As the Cryspo forced the human settlers to retreat into sealed cities, the colonists resorted to genetic warfare. The result was a new race, the Lostie, which combined elements of human and Cryspo anatomy and culture. The Lostie live in escaves, underground cities built by humans during their battles against the Cryspo. Vangers, it turns out, are a clan of Lostie - and it seems that the Infinite Mind (umm, I guess that's like a supreme being or something; it's the thing that gave Earthlings the technology of the Passages) planned the entire affair in order to create the warrior race of Vangers.

That's the abbreviated version, so unless you buy the game you won't get to experience the sensation of moving from comprehension at the beginning of the introduction to dazed confusion as the narrative starts introducing concepts like bunch cycles, the "Bouillon of Spawn," the bios, and other ambiguous terms.

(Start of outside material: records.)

-- ==== Sys2Proof/Machine/Wire.lean ====
section
/-! DEFINITION. The nine wire instructions (30_encoding.md R74). "The block never executes Action, Reset or Reboot; it
only encodes them" (00_scope.md R5): the meaning of a wire instruction is its passage `Built -> Serialized` (10_state.md
R30), which is its builder's rule and then GENERATE, in one step (log 3). -/

namespace Sys2Proof.Machine

/-- Serialize what a builder returns (R30, R130). -/
def emitFrame (built : Except CmdError Packet) : Except CmdError Payload :=
  match built with
  | .error e => .error e
  | .ok p => frameResult (generate p)

/-- The data bytes of a Write or RegWrite as one Parameter of their number (R76). -/
def dataParam (data : List Byte) : Parameter := unsignedParam (unLE data) data.length

/-- The widest value width 1..4 that divides a number of data bytes (log 21). -/
def widestWidth (n : Nat) : Nat :=
  if n % 4 = 0 then 4 else if n % 3 = 0 then 3 else if n % 2 = 0 then 2 else 1

/-- One device's data bytes as entries of `bl` bytes at `addr`, `addr + bl`, ... (R182); `fuel` bounds their number. -/
def splitEntries (id : Byte) (bl : Nat) : Nat → Nat → List Byte → List SyncWriteEntry
  | 0, _, _ => []
  | _ + 1, _, [] => []
  | fuel + 1, addr, b :: rest =>
    ⟨id, BitVec.ofNat 8 addr, unsignedParam (unLE ((b :: rest).take bl)) bl⟩
      :: splitEntries id bl fuel (addr + bl) ((b :: rest).drop bl)

/-- The entries of a SyncWrite frame: the devices' bytes in values of the widest width (log 21). -/
def groupEntries (first : Byte) (groups : List SyncGroup) : List SyncWriteEntry :=
  groups.flatMap fun g =>
    splitEntries g.deviceId (widestWidth (groupSize groups)) g.data.length first.toNat g.data

/-- Ping (R74, R76, R123). -/
def execPing (id : Byte) (s : State) : Host.Outcome State Fault Refusal :=
  .next (s.finish (emitFrame (buildPing s.config id)))

/-- Read (R74, R76, R124). -/
def execRead (id reg length : Byte) (s : State) : Host.Outcome State Fault Refusal :=
  .next (s.finish (emitFrame (buildRead s.config id reg length)))

/-- Write (R74, R76, R125). -/
def execWrite (id reg : Byte) (data : List Byte) (s : State) : Host.Outcome State Fault Refusal :=
  .next (s.finish (emitFrame (buildWrite s.config id reg (dataParam data))))

/-- RegWrite (R74, R76, R126). -/
def execRegWrite (id reg : Byte) (data : List Byte) (s : State) : Host.Outcome State Fault Refusal :=
  .next (s.finish (emitFrame (buildRegWrite s.config id reg (dataParam data))))

/-- Action (R74, R76, R127). -/
def execAction (id : Byte) (s : State) : Host.Outcome State Fault Refusal :=
  .next (s.finish (emitFrame (buildAction s.config id)))

/-- Reset (R74, R76, R128): "The wire Reset instruction is not this reset" (R260). -/
def execReset (id : Byte) (s : State) : Host.Outcome State Fault Refusal :=
  .next (s.finish (emitFrame (buildReset s.config id)))

/-- Reboot (R74, R76, R129). -/
def execReboot (id : Byte) (s : State) : Host.Outcome State Fault Refusal :=
  .next (s.finish (emitFrame (buildReboot s.config id)))

/-- SyncWrite (R74, R77, R180). -/
def execSyncWrite (first : Byte) (groups : List SyncGroup) (s : State) : Host.Outcome State Fault Refusal :=
  .next (s.finish (emitFrame (buildSyncWrite s.config (groupEntries first groups))))

/-- BulkRead (R74, R78, R190). -/
def execBulkRead (entries : List BulkReadEntry) (s : State) : Host.Outcome State Fault Refusal :=
  .next (s.finish (emitFrame (buildBulkRead s.config entries)))

end Sys2Proof.Machine
end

Vangers' developer K-D Labs is obviously trying to make some comment on the human condition here: In describing the Lostie, for instance, the intro says they live "on the rubble of powerful and ancient civilizations... practic endless cult cycles in an attempt to establish a rationale for their existence." Yes, the Lostie are a pretty clever little metaphor for mankind - but a better idea would have been to attempt to establish a rationale for the existence of this game.

Of course, you're wondering just what you do in Vangers. Well, Vangers drive mechos, armed vehicles that can venture to the surface of a planet and travel between escaves. When you enter an escave, you can buy mechos, weapons, items for trade to earn beebs (beebs also happen to be creatures that roam the surface of planets), and take on tabutasks - specific jobs that can earn you the really big beebs.

And it's in the escaves that you meet counselors - caterpillar-type creatures you can interrogate to learn more about phrases like "phlegma," "Feenger," "beeborat," "cirt," and other bewildering gobbledygook. Counselors don't speak a language you can understand; you read generally unhelpful text responses as you hear a bunch of grunts and guttural sounds and stare at some crummy claymation model contorting its insect-like face.